# AS Bottle Stopper Buy! [CLOSED] :)



## karlkuehn (Jan 9, 2008)

*Well, we made it! I'll keep you posted on progress!  Thanks again, guys!*

*Quantity Status:*






Okay, lemme try this again! I deleted most of what was here before now that it's turned to hooey. I have a new respect for those of you that do group buys on a regular basis! Bear with me, I'll get 'er figured out! []

I've gotten a couple emails from people stating that they'd like chrome stoppers as well. I would also like to get some chrome ones myself, so here's what I came up with: Since the stainless stoppers are on sale for $5.98 in any quantity, that lets us off the hook for having to meet a minimum on those so we can just order those willy-nilly.  

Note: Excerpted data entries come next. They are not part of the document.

/-- Scratchpads, accumulators, address generators, anchor registers and staging regions of a partition emptied
(R179, R180). -/
def drainEngines (p : Nat) (s : State) : State :=
  let s := foldState (partCores s p) (fun n s =>
    modSpad n (fun _ => {}) (modCore n (fun x => { x with tiles := [], ags := [], ancs := [], accLive := false }) s)) s
  let s := modPart p (fun q => { q with swapped := q.swapped.map clearAside }) s
  emptyStaging p s

/-! ### Jobs (R362 to R376) -/

/-- The jobs of a partition in order of function number and ring number. -/
def jobsOf (s : State) (p : Nat) : List (Nat × Nat) :=
  (s.hif.fn.filter fun e => homeOf s e.1 = p).flatMap fun e => e.2.rings.map fun q => (e.1, q.1)

/-- The job's class: the more urgent of its own and an inherited one (R363). -/
def effClass (q : Ring) : Nat :=
  match q.inherited with
  | none => q.cls.toNat
  | some c => if c.toNat < q.cls.toNat then c.toNat else q.cls.toNat

def jobRing (s : State) (j : Nat × Nat) : Ring := ringOf s j.1 j.2
def modJob (j : Nat × Nat) (g : Ring → Ring) (s : State) : State := modRing j.1 j.2 g s

def jobLt (a b : Nat × Nat) : Bool := decide (a.1 < b.1) || (a.1 = b.1 && decide (a.2 < b.2))

/-- Jobs that can be chosen (R364). -/
def readyJobs (s : State) (p : Nat) : List (Nat × Nat) :=
  (jobsOf s p).filter fun j => (jobRing s j).job = .ready || (jobRing s j).job = .suspended

def minClass (s : State) (l : List (Nat × Nat)) : Nat :=
  l.foldl (fun m j => if effClass (jobRing s j) < m then effClass (jobRing s j) else m) 4

/-- The most urgent READY or SUSPENDED job, round-robin within its class after the last of that class that ran (R364). -/
def pickJob (s : State) (p : Nat) : Option (Nat × Nat) :=
  let l := readyJobs s p
  let m := minClass s l
  let l := l.filter fun j => effClass (jobRing s j) = m
  let last := tabGet (1026, 16) (partOf s p).lastRun m
  match l.find? fun j => jobLt last j with
  | some j => some j
  | none => l.head?

/-- A job that runs is the last of its class that ran (R364), and has run in this interval (R423). -/
def noteRun (p : Nat) (j : Nat × Nat) (s : State) : State :=
  let m := effClass (jobRing s j)
  modPart p (fun q => { q with lastRun := tabSet (1026, 16) q.lastRun m j, ran := q.ran.filter (· != j) ++ [j] }) s

/-- With no job running, the chosen one runs, or is named to be resumed when it holds an image (R364, R371). -/
def startNext (p : Nat) (s : State) : State :=
  if (partOf s p).running.isSome then s
  else match pickJob s p with
    | none => modPart p (fun q => { q with next := none }) s
    | some j =>
      if (jobRing s j).job = .ready then
        noteRun p j (modPart p (fun q => { q with
          running := some j, next := none, pendingStop := 0, pendingHold := false, pendingWait := false, woken := false })
          (modJob j (fun q => { q with job := .running }) s))
      else modPart p (fun q => { q with next := some j }) s

/-- The running job leaves nothing on the engines: no command of its group has started but a wait (R365, R366). -/
def engineClean (s : State) (j : Nat × Nat) : Bool :=
  (groupCmds s j.1 j.2 (jobRing s j).curGroup).all fun c =>
    let x := cmdOf s c
    x.phase = .fetched || (x.phase = .running && x.waiting && (cmdClass x = 0x21 || cmdClass x = 0x22))

/-- A Clove's programs of command `c` leave its round-robin order: those that wait or are switched out at once, the running
one at its next yield point (R244). -/
def cloveHold (c : Nat) (x : Clove) : Clove :=
  let now := runningProg x
  let hold := fun (q : CloveProg) => if q.cmd = c && some q != now then { q with suspended := true } else q
  { x with progs := x.progs.map hold, waiting := x.waiting.map fun q => if q.cmd = c then { q with suspended := true } else q }

def holdPrograms (c : Nat) (s : State) : State :=
  { s with clv := { s.clv with clove := tabMap {} s.clv.clove fun _ x => cloveHold c x } }

/-- The stop of a running job begins (R367, R369): its cores are asked to stop within their grace. -/
def beginStop (p reason : Nat) (j : Nat × Nat) (s : State) : State :=
  let s := fabricStop j (modJob j (fun q => { q with job := .suspending }) s)
  let s := modPart p (fun q => { q with pendingStop := 0, pendingHold := false, pendingWait := reason = 3, woken := false }) s
  foldState (groupCmds s j.1 j.2 (jobRing s j).curGroup) (fun c s =>
    let s := holdPrograms c s
    let g := Nat.min (field (cmdOf s c) 32 4) 120000
    foldState (coresOf s c) (fun n s =>
      modCore n (fun x =>
        if x.state = .running ∧ ¬x.done then
          { x with suspendReq := true, grace := g, graceRun := true, keepWait := reason = 3 } else x) s) s) s

/-- A stop of the running job for a reason (1 more urgent job, 2 slice, 3 wait): at once where it leaves nothing on the
engines, into a free save slot, or pending (R365 to R369), beside the pending stops there are: of 1 and 2 the one whose decision stands
whenever the other's does is kept. A stop made while one for a wait is pending makes the job WAITING. -/
def requestStop (p reason : Nat) (s : State) : State :=
  match (partOf s p).running with
  | none => s
  | some j =>
    let wait := decide (reason = 3) || (partOf s p).pendingHold
    if (jobRing s j).job ≠ .running then s
    else if p = 64 ∨ engineClean s j then
      startNext p (modPart p (fun q => { q with running := none, pendingStop := 0, pendingHold := false })
        (modJob j (fun q => { q with job := if wait then .waiting else .ready }) s))
    else if (partOf s p).images.length < (partOf s p).saveSlots then beginStop p (if wait then 3 else reason) j s
    else if reason = 3 then modPart p (fun q => { q with pendingHold := true }) s
    else modPart p (fun q => { q with pendingStop := Nat.max q.pendingStop reason }) s

/-- The decision of R364 when a job becomes READY or SUSPENDED, or the engines fall free. -/
def schedule (p : Nat) (s : State) : State :=
  match (partOf s p).running with
  | none => startNext p s
  | some j =>
    if minClass s (readyJobs s p) < effClass (jobRing s j) then requestStop p 1 s else s

/-- A job that waits can go on (R365): READY, or SUSPENDED with an image. While the stop for its wait is in progress the job is not
WAITING yet, and will not be; while that stop is pending, it is withdrawn. -/
def wakeJob (j : Nat × Nat) (s : State) : State :=
  let p := homeOf s j.1
  match (jobRing s j).job with
  | .waiting =>
    let img := (partOf s p).images.any fun m => m.fn = j.1 && m.ring = j.2
    let s := modJob j (fun q => { q with job := if img then .suspended else .ready }) s
    schedule p s
  | .suspending => modPart p (fun q => { q with woken := q.pendingWait }) s
  | .running => modPart p (fun q => { q with pendingHold := false }) s
  | _ => s

/-! ### Priority inheritance (R375, R376) -/

/-- The job behind a wait. -/
def waiterJob (w : Waiter) : Nat × Nat := (w.fn, w.ring)

/-- The classes that holders of a semaphore inherit from the waits on it, one job further: that of the waiter's job, as it is before,
when more urgent than theirs. -/
def inheritOnce (p : Nat) (s0 : State) : State :=
  foldState (s0.sem.waiters.filter fun w => homeOf s0 w.fn = p) (fun w s =>
    let m := effClass (jobRing s0 (waiterJob w))
    foldState (s.sem.holders.filter fun h => h.sem = w.sem) (fun h s =>
      modRing h.fn h.ring (fun q => if m < effClass q then { q with inherited := some (BitVec.ofNat 2 m) } else q) s) s) s0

Let's go ahead and do a group buy on the chrome stoppers and get that quantity up to at least 100 to get the break down to $2.25 each. For those that want, you can order stainless stoppers in any quantity, and I'll chuck those in when I ship out the chrome ones.

Here's the cost breakdown for a sample order of 10 stoppers, this will fluctuate obviously by number of stoppers and the associated paypal costs, but just let me know what you want and I'll invoice you.
*
Chrome Stoppers from Arizona Silhouette, cone style with large ribbed silicone ring (BHW-465)

100 bottle stoppers @ $2.25 = $225
Shipping = $8.95 flat rate box - holds about 110 stoppers according to Bill, but for simplicity's sake, let's just say 100

Actual cost per 100 stoppers = $2.34/each shipped to Karl

----------------------

Cost per 10 stoppers = $23.40
Plus $4.60 shipping = $28.00
Plus Paypal fee (2.9% + $0.30 = $1.11) = $29.11

Actual cost per 10 stoppers = $2.91/each (shipped) to group buyers
*

We can also get the mandrels for these in case you don't already have one. These stoppers are a breeze to set up and turn, just drill a hole in a hunk of wood, screw the mandrel/bushing in there, chuck it up and away you go! The mandrels are $7.99 each from Arizona Silhouette.

*Also, a note about the Arizona Silhouette stainless stoppers: These are nicer (IMO) stoppers than the ones on Ruth's site. Ruth's are 304 stainless, whereas Bill's are 316 stainless, which is what is used for food, surgical tooling, and marine applications due to its higher corrosion resistance (from Wikipedia). They can be buffed to a higher gloss or brushed/blasted for a matte finish. There's no plating to rub through, so you can mill away!* 

Here's two comparison pictures of a couple of stoppers that Ed Davidson turned to show the difference in size, finish, and the 'O' rings vs. ribbed silicone. The Arizona stoppers are larger, therefore they use up more (and higher grade) stainless steel, hence the higher price. (Photos used by permission):











Please post here with orders! I want to close by midnight on Saturday, that'll give me time to sort the orders and place the final to Bill. Please specify how many of each type of stopper you'd like. 

For those that were on the other buy that went a little south, your money can be refunded or put towards this one, you choose. Just let me know. I'm sorting through my inbox as we speak, so I'll touch base with you all. I'm hoping that you guys hang in there with me, but I'd understand at this point if you want to bonk me on the head and take my bike. []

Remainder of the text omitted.